/-- A sweep ends. It has run the grid self-test on the tile, which leaves what that leaves (R101). -/
def sweepDone (t passed : Nat) (m : Dev) : Dev :=
  if !Sparse.get false m.bellows.sweeping t then m
  else
    let g := rdF (onTile aBELLOWS_TILE_CAL t) fBELLOWS_TILE_CAL_GUARD_MHZ m
    when (passed = 0) (raise cBELLOWS_CAL_FAIL) (sweepEnds t (foundMhz passed g) (testLeaves t m))

/-! ### The commands -/

def execControlPeriod (x : Measure) (s : State) : Host.Outcome State Fault Refusal :=
  .next { s with dev := controlPeriod x s.dev }
def execThermalSample (tileC stackC : List Int) (s : State) : Host.Outcome State Fault Refusal :=
  .next { s with dev := thermalSample tileC stackC s.dev }
def execCoolantSample (inlet outlet : Int) (s : State) : Host.Outcome State Fault Refusal :=
  .next { s with dev := coolantSample inlet outlet s.dev }
def execDroop (t : TileId) (s : State) : Host.Outcome State Fault Refusal :=
  .next { s with dev := countSat (onTile aBELLOWS_TILE_STATS (tileIdx t)) fBELLOWS_TILE_STATS_DROOP 1 s.dev }
def execCapWrite (cap brake : BitVec 16) (s : State) : Host.Outcome State Fault Refusal :=
  .next { s with dev := capWrite cap.toNat brake.toNat s.dev }
def execBrakeAssert (s : State) : Host.Outcome State Fault Refusal := .next { s with dev := brakeAssert s.dev }
def execBrakeRelease (s : State) : Host.Outcome State Fault Refusal :=
  .next { s with dev := brakeRelease s.dev }
def execInputLoss (s : State) : Host.Outcome State Fault Refusal := .next { s with dev := inputLoss s.dev }
def execCalSweepStart (t : TileId) (s : State) : Host.Outcome State Fault Refusal :=
  .next { s with dev := sweepStart (tileIdx t) s.dev }
def execCalSweepDone (t : TileId) (passed : Nat) (s : State) : Host.Outcome State Fault Refusal :=
  .next { s with dev := sweepDone (tileIdx t) passed s.dev }

end Sys2Proof.Machine
end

# Work order
Transcribe all the material, making sure each line matches the original.

# Task result
/-- A sweep ends. It has run the grid self-test on the tile, which leaves what that leaves (R101). -/
def sweepDone (t passed : Nat) (m : Dev) : Dev :=
  if !Sparse.get false m.bellows.sweeping t then m
  else
    let g := rdF (onTile aBELLOWS_TILE_CAL t) fBELLOWS_TILE_CAL_GUARD_MHZ m
    when (passed = 0) (raise cBELLOWS_CAL_FAIL) (sweepEnds t (foundMhz passed g) (testLeaves t m))

/-! ### The commands -/

def execControlPeriod (x : Measure) (s : State) : Host.Outcome State Fault Refusal :=
  .next { s with dev := controlPeriod x s.dev }
def execThermalSample (tileC stackC : List Int) (s : State) : Host.Outcome State Fault Refusal :=
  .next { s with dev := thermalSample tileC stackC s.dev }
def execCoolantSample (inlet outlet : Int) (s : State) : Host.Outcome State Fault Refusal :=
  .next { s with dev := coolantSample inlet outlet s.dev }
def execDroop (t : TileId) (s : State) : Host.Outcome State Fault Refusal :=
  .next { s with dev := countSat (onTile aBELLOWS_TILE_STATS (tileIdx t)) fBELLOWS_TILE_STATS_DROOP 1 s.dev }
def execCapWrite (cap brake : BitVec 16) (s : State) : Host.Outcome State Fault Refusal :=
  .next { s with dev := capWrite cap.toNat brake.toNat s.dev }
def execBrakeAssert (s : State) : Host.Outcome State Fault Refusal := .next { s with dev := brakeAssert s.dev }
def execBrakeRelease (s : State) : Host.Outcome State Fault Refusal :=
  .next { s with dev := brakeRelease s.dev }
def execInputLoss (s : State) : Host.Outcome State Fault Refusal := .next { s with dev := inputLoss s.dev }
def execCalSweepStart (t : TileId) (s : State) : Host.Outcome State Fault Refusal :=
  .next { s with dev := sweepStart (tileIdx t) s.dev }
def execCalSweepDone (t : TileId) (passed : Nat) (s : State) : Host.Outcome State Fault Refusal :=
  .next { s with dev := sweepDone (tileIdx t) passed s.dev }

end Sys2Proof.Machine
end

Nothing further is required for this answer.